/onnx2keras

Convert ONNX model graph to Keras model format.

Primary LanguagePythonMIT LicenseMIT

onnx2keras

ONNX to Keras deep neural network converter.

GitHub License Python Version Downloads PyPI

API

onnx_to_keras(onnx_model, input_names, input_shapes=None, name_policy=None, verbose=True, change_ordering=False)

onnx_model: ONNX model to convert

input_names: list with graph input names

input_shapes: override input shapes (experimental)

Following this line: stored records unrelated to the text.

/-- v.add (06 R144). -/
def execVAdd (d a b : Reg) (t : BitVec 4) (n : BitVec 1) (s : State) : Out :=
  vecInt d a b t n (· + ·) s
/-- v.sub (06 R144). -/
def execVSub (d a b : Reg) (t : BitVec 4) (n : BitVec 1) (s : State) : Out :=
  vecInt d a b t n (· - ·) s
/-- v.mul (06 R144). -/
def execVMul (d a b : Reg) (t : BitVec 4) (n : BitVec 1) (s : State) : Out :=
  vecInt d a b t n (· * ·) s
/-- v.mulh: floor(x × y / 2^w) (06 R144). -/
def execVMulh (d a b : Reg) (t : BitVec 4) (s : State) : Out :=
  vecInt d a b t 0 (fun x y => x * y / 2 ^ (VTy.of t).width) s
/-- v.and (06 R144). -/
def execVAnd (d a b : Reg) (s : State) : Out :=
  vecBits d a b (· &&& ·) s
/-- v.or (06 R144). -/
def execVOr (d a b : Reg) (s : State) : Out :=
  vecBits d a b (· ||| ·) s
/-- v.xor (06 R144). -/
def execVXor (d a b : Reg) (s : State) : Out :=
  vecBits d a b (· ^^^ ·) s
/-- v.andn (06 R144). -/
def execVAndn (d a b : Reg) (s : State) : Out :=
  vecBits d a b (fun x y => x &&& ~~~y) s
/-- v.shl (06 R144). -/
def execVShl (d a b : Reg) (t : BitVec 4) (n : BitVec 1) (s : State) : Out :=
  vecShift d a b t n VTy.signed (fun x k => x * 2 ^ k) s
/-- v.shr: the sub-element as natural (06 R144). -/
def execVShr (d a b : Reg) (t : BitVec 4) (s : State) : Out :=
  vecShift d a b t 0 (fun _ => false) (fun x k => x / 2 ^ k) s
/-- v.sra: the sub-element as signed (06 R144). -/
def execVSra (d a b : Reg) (t : BitVec 4) (s : State) : Out :=
  vecShift d a b t 0 (fun _ => true) (fun x k => x / 2 ^ k) s
/-- v.min (06 R144). -/
def execVMin (d a b : Reg) (t : BitVec 4) (s : State) : Out :=
  vecInt d a b t 0 min s
/-- v.max (06 R144). -/
def execVMax (d a b : Reg) (t : BitVec 4) (s : State) : Out :=
  vecInt d a b t 0 max s
/-- v.abs (06 R144). -/
def execVAbs (d a : Reg) (t : BitVec 4) (n : BitVec 1) (s : State) : Out :=
  vecInt d a a t n (fun x _ => x.natAbs) s
/-- v.clz (06 R144). -/
def execVClz (d a : Reg) (t : BitVec 4) (s : State) : Out :=
  let w := (VTy.of t).width
  let va := s.g.vr a
  vecWord 3 d (VTy.of t) (fun e => ⟨if e va = 0 then w else w - 1 - (e va).log2, Flags.none⟩) s
/-- v.pop (06 R144). -/
def execVPop (d a : Reg) (t : BitVec 4) (s : State) : Out :=
  let va := s.g.vr a
  vecWord 3 d (VTy.of t) (fun e => ⟨popBits (e va) (VTy.of t).width, Flags.none⟩) s
/-- v.mad: the product is negated before the addition where neg is set (06 R145). -/
def execVMad (d a b c : Reg) (n : BitVec 1) (s : State) : Out :=
  let va := s.g.vr a
  let vb := s.g.vr b
  let vc := s.g.vr c
  vecWord 3 d .i32 (fun e =>
    let p := toInt true 32 (e va) * toInt true 32 (e vb)
    ⟨wrapInt 32 ((if n = 1#1 then -p else p) + e vc), Flags.none⟩) s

name_policy: override layer names (experimental)

verbose: detailed output

change_ordering change ordering to HWC (experimental)

Return: Keras model

Getting started

ONNX model

import onnx
from onnx2keras import onnx_to_keras

# Load ONNX model
onnx_model = onnx.load('resnet18.onnx')

# Call the converter (input - is the main model input name, can be different for your model)
k_model = onnx_to_keras(onnx_model, ['input'])

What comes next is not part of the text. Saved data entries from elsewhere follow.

-- ==== Sys2Proof/Machine/Matrix.lean ====
section
/-! DEFINITION. The matrix arrays (14 R293 to R301; 15 R310 to R316): binding B, tile operations as they issue, and their
start and retirement in the tile queues. -/

namespace Sys2Proof.Machine

/-! ### Staging (14 R294; 15 R310, R311; 18 R349) -/

/-- Cores of the focused group's team. -/
def State.teamCores (s : State) : List Nat := ((s.team s.g.team).map Team.cores).getD [s.g.core]

/-- Whether a team is halted or evicted. -/
def State.teamStopped (s : State) (team : Nat) : Bool :=
  match s.team team with
  | some t => t.stat = .evicted || t.gids.any fun i => ((s.group i).map fun (g : Group) => decide (g.stat = .halted)).getD false
  | none => false

/-- A team's accumulator rows on a core: row and row-map index. -/
def State.accRowsOn (s : State) (core team : Nat) : List (Nat × RowTag) :=
  let first := (((s.team team).bind fun t => s.task t.task).map fun x => x.regRows + x.scrRows).getD 0
  (s.core core).rows.filter fun r => r.2.team = team && first ≤ r.2.ix

/-- Claims a team's accumulator rows on a core, the highest row-map index first. -/
def State.claimAcc (core team : Nat) : Nat → State → State
  | 0, s => s
  | n + 1, s =>
    match (s.accRowsOn core team).filter fun r => r.2.stat = .claimable with
    | [] => s
    | r :: rs =>
      match s.claimRow core (rs.foldl (fun a b => if a.2.ix < b.2.ix then b else a) r).1 with
      | some s' => State.claimAcc core team n s'
      | none => s

/-- Makes quarters of a core free of other teams that are halted or evicted: their accumulator rows are claimed, and the
staging is sealed with them. None where a row cannot be claimed yet. -/
def State.vacate (s : State) (core team : Nat) (qs : List Nat) : Option State :=
  let others := uniq (((s.core core).staging.filter fun q => qs.contains q.1 && q.2.team ≠ team).map fun q => q.2.team)
  (others.filter s.teamStopped).foldl (fun (r : Option State) t =>
    r.bind fun s =>
      let s := State.claimAcc core t 256 s
      if (s.accRowsOn core t).isEmpty then some s else none) (some s)

/-- A team's staging image is restored on the cores that a word uses; one that fails ends the enclave. -/
def withStaging (cores : List Nat) (k : State → Out) (s : State) : Out :=
  let g := s.g
  let lost := ((s.team g.team).map Team.stagingLost).getD []
  let cs := cores.filter lost.contains
  match cs.foldl (fun (r : Option State) c => r.bind fun s => s.vacate c g.team (List.range 4)) (some s) with
  | none => .next (s.hold leafArray)
  | some s =>
    let s := cs.foldl (fun s c => s.restoreStaging g.enc g.team c) s
    if s.g.gid = g.gid then k s else .next s

/-- Whether the tile queue of a core holds an operation that reads the staging. -/
def Core.readsStaging (c : Core) : Bool :=
  c.tileq.any fun e => match e.kind with | .one | .pair => true | _ => false

/-- K of a bind: 16 or 8 for each block of four registers. -/
def bindK (t blocks : Nat) : Nat := (if t = 7 then 8 else 16) * blocks

/-- mm.bind: one quarter is copied into the staging of the team's cores (15 R310). -/
def execMmBind (q : BitVec 2) (a : Reg) (k t : BitVec 4) (s : State) : Out :=
  let g := s.g
  let blocks := k.toNat + 1
  if g.pair ∧ q.toNat / 2 ≠ g.core % 2 then .next (s.takeFault .engineFormat (BitVec.ofNat 64 q.toNat))
  else withStaging s.teamCores (fun s =>
    let cs := s.teamCores
    if cs.any fun c => (s.core c).readsStaging then .next (s.hold leafArray)
    else match cs.foldl (fun (r : Option State) c => r.bind fun s => s.vacate c g.team [q.toNat]) (some s) with
      | none => .next (s.hold leafArray)
      | some s =>
        let e : Quarter :=
          { typ := t.toNat, k := bindK t.toNat blocks, team := g.team
            regs := (List.range (4 * blocks)).map fun i => s.g.vr (a + BitVec.ofNat 6 i) }
        let s := cs.foldl (fun (s : State) c => s.modCore c fun x => { x with staging := smPut x.staging q.toNat e }) s
        .next (s.retire (12 * blocks))) s

/-- Element (k, n) of a quarter. -/
def Quarter.at (q : Quarter) (k n : Nat) : Nat :=
  if q.typ = 7 then elem64 (q.regs.getD (4 * (k / 8) + k % 8 / 2) []) (n + 24 * (k % 2))
  else
    let x := lane (q.regs.getD (4 * (k / 16) + k % 16 / 4) []) (n + 48 * (k / 2 % 2))
    subElem x (if q.typ ≤ 1 then 16 else 8) (k % 2)

/-! ### Issue (14 R295, R296; 15 R312 to R316) -/

/-- A tile operation enters the queues of some cores under one number, and TL rises. -/
def State.enqueue (s : State) (cores : List Nat) (op : TileOp) : State :=
  let g := s.g
  let op := { op with
    seq := s.seq, gid := g.gid, team := g.team, pathF := g.curF, mask := g.p.mask, pc := g.p.pc.toNat, cwi := g.p.cwi + 1 }
  let s : State := { s with seq := s.seq + 1 }
  let s := cores.foldl (fun (s : State) c => s.modCore c fun x => { x with
    tileq := x.tileq ++ [{ op with share := decide (c ≠ g.core) }] }) s
  s.modG fun g => g.modP fun p => { p with tl := p.tl + 1 }

/-- A tile operation without what its issue adds. -/
def blankTile (kind : TileKind) (n : Nat) : TileOp :=
  { seq := 0, gid := 0, team := 0, pathF := false, kind := kind, n := n, typ := 0, k := 0, aAddr := 0, dst := .zero, mask := 0
    pc := 0, cwi := 0, running := false, share := false, lock := 0 }

/-- Whether an operation must wait for room: a full queue, or TL at its maximum. -/
def State.tileHold (s : State) (cores : List Nat) : Option Nat :=
  if cores.any fun c => 8 ≤ (s.core c).tileq.length then some leafArray
  else if 63 ≤ s.g.p.tl then some leafTl else none

/-- A later tile operation on a core whose array is retired ends its task with MATRIX_CHECK (17 Table 17.4). -/
def withArray (cores : List Nat) (fra : Word) (k : State → Out) (s : State) : Out :=
  if cores.any fun c => s.retired.contains (3, c) then .next (s.stopWith (s.report .matrixCheck fra (s.g.p.cwi + 1) false false))
  else k s

/-- Tile N exists (14 R293). -/
def Group.hasTile (g : Group) (n : Nat) : Bool := 9 * (n + 1) ≤ g.accRows

/-- A tile operation without products: its tile must exist, and its row where it names one. `noTile` and `noRow` are the FRA that its
rule names for each of them, if it names one (14 R293; 17 R437). -/
def tileWord (cores : List Nat) (n : Nat) (noTile : Option Word) (row : Option Word) (noRow : Option Word) (op : Group → TileOp)
    (s : State) : Out :=
  if !s.g.hasTile n then .next (s.takeFault .engineFormat (noTile.getD s.wordAddr))
  else match row.filter fun m => 96 ≤ m.toNat with
    | some _ => .next (s.takeFault .engineFormat (noRow.getD s.wordAddr))
    | none => withArray cores s.wordAddr (withStaging cores fun s =>
        match s.tileHold cores with
        | some l => .next (s.hold l)
        | none => .next ((s.enqueue cores (op s.g)).retire 1)) s

/-- mm.zero enters the queue of every core of its team (15 R312). -/
def execMmZero (n : BitVec 4) (s : State) : Out := 
  tileWord s.teamCores n.toNat (some (BitVec.ofNat 64 n.toNat)) none none (fun _ => blankTile .zero n.toNat) s
/-- mm.rd (15 R314). -/
def execMmRd (d : Reg) (n : BitVec 4) (b : Reg) (s : State) : Out :=
  let m := s.g.sr b
  tileWord [s.g.core] n.toNat none (some m) (some m) (fun g => { blankTile (.rd m.toNat none) n.toNat with dst := g.vloc d }) s
/-- mm.rd.scale (15 R314). -/
def execMmRdScale (d : Reg) (n : BitVec 4) (b v : Reg) (s : State) : Out :=
  let m := s.g.sr b
  tileWord [s.g.core] n.toNat none (some m) (some m)
    (fun g => { blankTile (.rd m.toNat (some (g.vr v))) n.toNat with dst := g.vloc d }) s
/-- mm.wr (15 R315). -/
def execMmWr (n : BitVec 4) (a b : Reg) (s : State) : Out :=
  let m := s.g.sr b
  tileWord [s.g.core] n.toNat none (some m) none (fun g => blankTile (.wr m.toNat (g.vr a)) n.toNat) s
/-- mm.chk (15 R316). -/
def execMmChk (d : Reg) (n : BitVec 4) (s : State) : Out :=
  tileWord [s.g.core] n.toNat none none none (fun g => { blankTile .chk n.toNat with dst := g.loc d }) s

/-- Bytes of an element of A by matrix type. -/
def matABytes (t : Nat) : Nat := match t with | 0 | 1 | 5 => 2 | 7 => 8 | _ => 1
/-- Columns of A in a panel. -/
def matP (t : Nat) : Nat := if t = 7 then 8 else 16
/-- Bytes of the panels that A covers. -/
def matASize (t k : Nat) : Nat := ceilDiv k (matP t) * 96 * matP t * matABytes t

/-- The first quarter that a product needs and that is not bound as it asks. -/
def State.quarterBad (s : State) (cores qs : List Nat) (team t k : Nat) : Option Nat :=
  cores.findSome? fun c => qs.find? fun q =>
    match smFind (s.core c).staging q with
    | some x => !(x.team = team && x.typ = t && x.k = k)
    | none => true

/-- A product: the checks of 15 R313 in order, then its queue entries and the range lock of A. -/
def productWord (kind : TileKind) (cores qs : List Nat) (n : BitVec 4) (a b : Reg) (t : BitVec 4) (s : State) : Out :=
  let g := s.g
  let addr := g.sr a
  let k := (g.sr b).toNat
  let bad (x : Word) : Out := .next (s.takeFault .engineFormat x)
  if k = 0 ∨ k % matP t.toNat ≠ 0 ∨ 16 * matP t.toNat < k then bad (g.sr b)
  else if !g.hasTile n.toNat then bad (BitVec.ofNat 64 n.toNat)
  else withArray cores addr (withStaging cores fun s =>
    let rng : Int × Int := ((addr.toNat : Int), ((addr.toNat + matASize t.toNat k : Nat) : Int))
    match s.quarterBad cores qs g.team t.toNat k with
    | some q => .next (s.takeFault .engineFormat (BitVec.ofNat 64 q))
    | none =>
      if addr.toNat % 128 ≠ 0 ∨ (g.outside rng).isSome then .next (s.takeFault .engineFormat addr)
      else match s.tileHold cores with
        | some l => .next (s.hold l)
        | none =>
          let c := s.core g.core
          if 32 ≤ c.locks.length then .next (s.hold leafLock)
          else
            let id := c.opNext
            let lock := s.lockOf g id false false rng
            let s := (s.clearWay g.core [lock]).modCore g.core fun x => { x with opNext := id + 1, locks := x.locks ++ [lock] }
            .next ((s.enqueue cores { blankTile kind n.toNat with typ := t.toNat, k := k, aAddr := addr.toNat, lock := id }).retire 1)) s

Keras model will be stored to the k_model variable. So simple, isn't it?

PyTorch model

Using ONNX as intermediate format, you can convert PyTorch model as well.

import numpy as np
import torch
import onnx
from torchvision.models.resnet import resnet18
from onnx2keras import onnx_to_keras, check_torch_keras_error


if __name__ == '__main__':
    model = resnet18()
    model.eval()

    input_np = np.random.uniform(0, 1, (1, 3, 224, 224))
    input_var = torch.FloatTensor(input_np)
    output = model(input_var)

    torch.onnx.export(model, (input_var), "resnet18.onnx",
                      verbose=True,
                      input_names=['input'],
                      output_names=['output']
    )

    onnx_model = onnx.load('resnet18.onnx')
    k_model = onnx_to_keras(onnx_model, ['input'])

    error = check_torch_keras_error(model, k_model, input_np)

    print('Error: {0}'.format(error))  #  1e-6 :)

License

This software is covered by MIT License.